The two workarounds already proposed are excellent choices where these scenarios already exist.
Posted by Gert-Jan Strik on 12/24/2010 at 7:14 AM
I like this proposed solution. However, I'd prefer another solution, or maybe a combination of the two. I propose that the use of deterministic functions is cached.

With a scalar UDF cache in place, if the query selects a lot of rows with (probably) many duplicate input values, the optimizer might choose to transform the query with the scalar UDF into a selfjoined query (spool) that will fetch the value from cache instead of computing the output value. Even with a poor cache hit rate, the deduplicating can potentially speed up the query a lot (depending on the cost of the UDF).

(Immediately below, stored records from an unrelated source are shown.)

-- ==== Sys2Proof/Laws/Ops.lean ====
section
/-! SUPPORT. What each shared operation can do, and the inversions of exec and step: cite these, unfold nothing. -/

namespace Sys2Proof.Machine

theorem whenIdle_idle {s : State} (t : State) (h : s.mode = .idle) : whenIdle s t = .next t := if_pos h
theorem whenIdle_not {s : State} (t : State) (h : s.mode ≠ .idle) : whenIdle s t = .next s.quiet := if_neg h
theorem whenStream_stream {s : State} (t : State) (h : s.mode = .stream) : whenStream s t = .next t := if_pos h
theorem whenStream_not {s : State} (t : State) (h : s.mode ≠ .stream) : whenStream s t = .next s.quiet := if_neg h

/-- foldBytes folds a block of 64 bytes, or takes BlockSize. -/
theorem foldBytes_cases (bytes : List Byte) (k : State → State) (s : State) :
    (∃ blk : Block, bytes = blk.toList ∧ s.foldBytes bytes k = k (s.fold blk)) ∨
      (bytes.length ≠ 64 ∧ s.foldBytes bytes k = s.takeException .blockSize) := by
  by_cases h : bytes.length = 64
  · obtain ⟨blk, rfl⟩ := exists_block h
    exact .inl ⟨blk, rfl, by simp [State.foldBytes, blockOfBytes_toList]⟩
  · exact .inr ⟨h, by simp [State.foldBytes, blockOfBytes_none h]⟩

theorem pushByte_partial {d : Byte} {s : State} (f : Fin 64) (h : s.fill.val < 63) (hf : f.val = s.fill.val + 1) :
    s.pushByte d = { s with buf := s.buf.set s.fill.val d s.fill.isLt, fill := f } := by
  unfold State.pushByte
  have : ¬ s.fill.val = 63 := by omega
  simp only [this, dite_false]
  congr 1
  apply Fin.ext
  simp [hf]

theorem pushByte_full {d : Byte} {s : State} (h : s.fill.val = 63) :
    s.pushByte d =
      { s with
        buf := s.buf.set 63 d, cv := compress s.cv (mix (s.buf.set 63 d)), phase := .accum, fill := 0 } := by
  unfold State.pushByte
  have : s.buf.set s.fill.val d s.fill.isLt = s.buf.set 63 d := by congr
  simp only [this]
  rw [dif_pos h]
  rfl

theorem padAndFold_zero {s : State} (h : s.fill = 0) : s.padAndFold = s := by
  simp [State.padAndFold, h]

theorem padAndFold_partial {s : State} (h : s.fill ≠ 0) :
    s.padAndFold =
      { s with
        buf := padFrom s.fill.val s.buf, cv := compress s.cv (mix (padFrom s.fill.val s.buf)), phase := .accum } := by
  have : ¬ s.fill.val = 0 := fun h' => h (Fin.ext h')
  unfold State.padAndFold
  rw [if_neg this]
  rfl

/-- Where the host changes no wire, one step of the inputs leaves what the ports present. -/
theorem tick_keep {s : State} (h : s.wireChange = .keep) :
    s.tick = { s with rstPort := s.rstPort.tail, wirePort := s.wirePort.tail } := by
  simp [State.tick, h, WireChange.keep]

/-- A change of the CMD wires replaces what they presented. -/
theorem tick_cmdPort_change {s : State} {q : List CmdWord} (h : s.wireChange.cmd = some q) : s.tick.cmdPort = q := by
  simp [h]

/-- A change of the STRM wires replaces what they presented. -/
theorem tick_strmPort_change {s : State} {q : List BeatWord} (h : s.wireChange.strm = some q) :
    s.tick.strmPort = q := by
  simp [h]

theorem step_reset {s : State} (h : s.rstAsserted = true) : step s = .next s.tick.hardwareReset := by
  simp [step, transition, h]

theorem step_wait {s : State} (h : s.rstAsserted = false) (hp : s.tick.presented = none) : step s = .next s.tick.quiet := by
  simp [step, transition, h, hp, held]

theorem step_accept {s : State} {w : PortWord} (h : s.rstAsserted = false) (hp : s.tick.presented = some w) :
    step s = acceptWord w s.tick.accept := by
  simp [step, transition, h, hp]

theorem presented_idle {s : State} {c : CmdWord} {rest : List CmdWord} (hm : s.mode = .idle)
    (h : s.cmdPort = c :: rest) : s.presented = some (.cmd c) := by
  simp [State.presented, hm, h]

theorem presented_stream {s : State} {b : BeatWord} {rest : List BeatWord} (hm : s.mode = .stream)
    (h : s.strmPort = b :: rest) : s.presented = some (.beat b) := by
  simp [State.presented, hm, h]

theorem accept_idle {s : State} {c : CmdWord} {rest : List CmdWord} (hm : s.mode = .idle) (h : s.cmdPort = c :: rest) :
    s.accept = { s with cmdPort := rest } := by
  simp [State.accept, hm, h]

theorem accept_stream {s : State} {b : BeatWord} {rest : List BeatWord} (hm : s.mode = .stream)
    (h : s.strmPort = b :: rest) : s.accept = { s with strmPort := rest } := by
  simp [State.accept, hm, h]

theorem mode_cases (m : Mode) : m = .idle ∨ m = .stream ∨ m = .halt := by
  cases m <;> simp

/-- Everything exec can do where it answers a next state. -/
theorem exec_cases {i : Instr} {s t : State} (h : exec i s = .next t) :
    (t = s.quiet ∧ ((i.isCommand = true ∧ s.mode ≠ .idle) ∨ (i.isCommand = false ∧ s.mode ≠ .stream))) ∨
    (s.mode = .idle ∧ (
      (i = .init ∧ t = s.initialise.respond .ok) ∨
      (∃ blk : Block, i = .update blk.toList ∧ t = (s.fold blk).respond .ok) ∨
      (∃ blk, i = .update blk ∧ blk.length ≠ 64 ∧ t = s.takeException .blockSize) ∨
      (i = .finalize ∧ t = s.emitDigest) ∨
      (i = .hash ∧ t = { s.initialise.quiet with fill := 0, mode := .stream }))) ∨
    (s.mode = .stream ∧ (
      (∃ d, i = .data d ∧ t = (s.pushByte d).quiet) ∨
      (∃ x, i = .endBeat x ∧ t = { s.padAndFold.emitDigest with fill := 0, mode := .idle }) ∨
      (∃ e, i = .fail e ∧ t = s.takeException (.ioFail e)) ∨
      (∃ x, i = .rsvd x ∧ t = s.takeException (.badBeat x)))) := by
  have cmd : ∀ u, i.isCommand = true → whenIdle s u = .next t →
      (t = s.quiet ∧ ((i.isCommand = true ∧ s.mode ≠ .idle) ∨ (i.isCommand = false ∧ s.mode ≠ .stream))) ∨
        (s.mode = .idle ∧ t = u) := by
    intro u hi hu
    by_cases hm : s.mode = .idle
    · rw [whenIdle_idle _ hm] at hu; simp at hu; exact .inr ⟨hm, hu.symm⟩
    · rw [whenIdle_not _ hm] at hu; simp at hu; exact .inl ⟨hu.symm, .inl ⟨hi, hm⟩⟩
  have beat : ∀ u, i.isCommand = false → whenStream s u = .next t →
      (t = s.quiet ∧ ((i.isCommand = true ∧ s.mode ≠ .idle) ∨ (i.isCommand = false ∧ s.mode ≠ .stream))) ∨
        (s.mode = .stream ∧ t = u) := by
    intro u hi hu
    by_cases hm : s.mode = .stream
    · rw [whenStream_stream _ hm] at hu; simp at hu; exact .inr ⟨hm, hu.symm⟩
    · rw [whenStream_not _ hm] at hu; simp at hu; exact .inl ⟨hu.symm, .inr ⟨hi, hm⟩⟩
  cases i with
  | update blk =>
    obtain h | ⟨hm, rfl⟩ := cmd _ rfl h
    · exact .inl h
    · obtain ⟨b, rfl, hb⟩ | ⟨hl, hb⟩ := foldBytes_cases blk (State.respond .ok) s
      · exact .inr (.inl ⟨hm, .inr (.inl ⟨b, rfl, hb⟩)⟩)
      · exact .inr (.inl ⟨hm, .inr (.inr (.inl ⟨blk, rfl, hl, hb⟩))⟩)
  | init | finalize | hash =>
    obtain h | ⟨hm, rfl⟩ := cmd _ rfl h
    · exact .inl h
    · exact .inr (.inl ⟨hm, by simp⟩)
  | data | endBeat | fail | rsvd =>
    obtain h | ⟨hm, rfl⟩ := beat _ rfl h
    · exact .inl h
    · exact .inr (.inr ⟨hm, by simp⟩)

/-- Everything step can do where it answers a next state: a reset, a wait, a decoded command, a reserved command, a
beat, each on the wires that `s.tick` shows. -/
theorem step_cases {s t : State} (h : step s = .next t) :
    (s.rstAsserted = true ∧ t = s.tick.hardwareReset) ∨
    (s.rstAsserted = false ∧ s.tick.presented = none ∧ t = s.tick.quiet) ∨
    (∃ c rest i, s.rstAsserted = false ∧ s.mode = .idle ∧ s.tick.cmdPort = c :: rest ∧ decodeCmd c = .ok i ∧
      exec i { s.tick with cmdPort := rest } = .next t) ∨
    (∃ c rest, s.rstAsserted = false ∧ s.mode = .idle ∧ s.tick.cmdPort = c :: rest ∧
      decodeCmd c = .error (.reservedCommand c.op) ∧
      t = { s.tick with cmdPort := rest, rsp := some (.err .illegalCmd c.op) }) ∨
    (∃ b rest, s.rstAsserted = false ∧ s.mode = .stream ∧ s.tick.strmPort = b :: rest ∧
      exec (decodeBeat b) { s.tick with strmPort := rest } = .next t) := by
  by_cases hr : s.rstAsserted = true
  · rw [step_reset hr] at h; simp at h; exact .inl ⟨hr, h.symm⟩
  have hr : s.rstAsserted = false := by simpa using hr
  right
  have hmode : s.tick.mode = s.mode := rfl
  rcases hp : s.tick.presented with _ | w
  · rw [step_wait hr hp] at h; simp at h; exact .inl ⟨hr, rfl, h.symm⟩
  right
  rw [step_accept hr hp] at h
  obtain hm | hm | hm := mode_cases s.tick.mode
  · rcases hc : s.tick.cmdPort with _ | ⟨c, rest⟩
    · rw [State.presented, hm, hc] at hp; cases hp
    rw [presented_idle hm hc] at hp
    simp at hp; subst hp
    rw [accept_idle hm hc] at h
    rcases hd : decodeCmd c with r | i
    · obtain ⟨rfl, -⟩ := decodeCmd_error hd
      simp only [acceptWord, decode, hd, rejectWord, Host.Outcome.next.injEq] at h
      exact .inr (.inl ⟨c, rest, hr, hm, rfl, hd, h.symm⟩)
    · simp only [acceptWord, decode, hd] at h
      exact .inl ⟨c, rest, i, hr, hm, rfl, hd, h⟩
  · rcases hc : s.tick.strmPort with _ | ⟨b, rest⟩
    · rw [State.presented, hm, hc] at hp; cases hp
    rw [presented_stream hm hc] at hp
    simp at hp; subst hp
    rw [accept_stream hm hc] at h
    exact .inr (.inr ⟨b, rest, hr, hm, rfl, h⟩)
  · rw [State.presented, hm] at hp; cases hp

/-- exec neither reads nor writes a port, and it counts no reset. -/
theorem exec_ports {i : Instr} {s t : State} (h : exec i s = .next t) (a : List CmdWord) (b : List BeatWord)
    (c : List Bool) (d : List WireChange) :
    t.cmdPort = s.cmdPort ∧ t.strmPort = s.strmPort ∧ t.rstPort = s.rstPort ∧ t.wirePort = s.wirePort ∧
      t.resets = s.resets ∧
      exec i { s with cmdPort := a, strmPort := b, rstPort := c, wirePort := d } =
        .next { t with cmdPort := a, strmPort := b, rstPort := c, wirePort := d } := by
  have total : ∃ u, exec i { s with cmdPort := a, strmPort := b, rstPort := c, wirePort := d } = .next u := by
    cases i <;> simp only [exec, execInit, execUpdate, execFinalize, execHash, execData, execEnd, execFail, execRsvd,
      whenIdle, whenStream, held] <;> split <;> exact ⟨_, rfl⟩
  obtain ⟨u, hu⟩ := total
  rw [hu]
  cases i <;> simp only [exec, execInit, execUpdate, execFinalize, execHash, execData, execEnd, execFail, execRsvd,
      whenIdle, whenStream, held] at h hu <;>
    split_ifs at h hu <;> simp only [Host.Outcome.next.injEq] at h hu <;> subst h <;> subst hu <;>
    try exact ⟨rfl, rfl, rfl, rfl, rfl, rfl⟩
  · unfold State.foldBytes; split <;> exact ⟨rfl, rfl, rfl, rfl, rfl, rfl⟩
  · unfold State.pushByte; dsimp only; split <;> exact ⟨rfl, rfl, rfl, rfl, rfl, rfl⟩
  · unfold State.padAndFold; dsimp only; split <;> exact ⟨rfl, rfl, rfl, rfl, rfl, rfl⟩

end Sys2Proof.Machine
end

I expected caching of scalar UDF output as early as SQL Server 2005, but it is still lacking.
Posted by abair34 on 6/3/2010 at 3:03 PM
As a DBA I see alot of developers who aren't big sql guys that say hey we can create functions in SQL? Cool now I can wrap this small little piece of reusable code in a function and call it from my queries. It feels native to them and then I have to reel them in and let them know the downsides of it. I'd love to see this fixed!
Posted by Reader Man Me on 5/1/2010 at 12:06 AM
I did not think this would take all these years to resolve, i think MS should look for the features that affect its big product and make them more efficient.
Posted by CheetahAfoot on 3/25/2010 at 2:47 PM
Yep. It would be pretty useful to get this problem solved cause writing table function instead of naturally scalar function is not what I want to do. It's a kind of trick but not a right way obviously. Thanks.
Posted by Jethro on 3/23/2010 at 8:58 PM
Why the microsoft leave this problem so long --almost 4 years, It is very simple to resove it for those UDF that has no data access.
Posted by Microsoft on 12/11/2007 at 11:19 AM

Thank you for sending your feedback to us. We will consider this enhancement in a future release of SQL Server.

-Vineet Rao.
Posted by Mighty-O on 10/15/2007 at 11:17 AM
I echo the desire for SQL-invoked routine and understand one of the elements of the CLR implementation is to satisfy this requirement. The rub is CLR functionality is quite convoluted compared Andrew’s suggestion. The substitution aspect is particularly appealing to this diehard Transact-SQL coder.
Posted by SQLWork on 10/11/2007 at 8:45 AM
In other programming languages, this might be a macro expansion, where an include file contains the macro, which expands into inline code at compile time. (I believe that this was discussed as a possibility in the very early days of Yukon.) In any case, however implemented, Inline Scalar UDF would be a major improvement over the speed-bump that exists now.

I was going to post this myself, but happily add my vote to the existing suggestion.
Posted by Mark Yudkin on 10/11/2007 at 4:28 AM
ANS SQL 99 actualy defines a syntax (section 11.49) for function definition that can be used for an inline scalar function (body consisting of a single RETURN statement) - inlining being an implementation rather than a definitional issue. There are other database products (e.g. IBM DB2 UDB) that already support this, so going the ANS way would assist portability.

The enhancement is clearly necessary.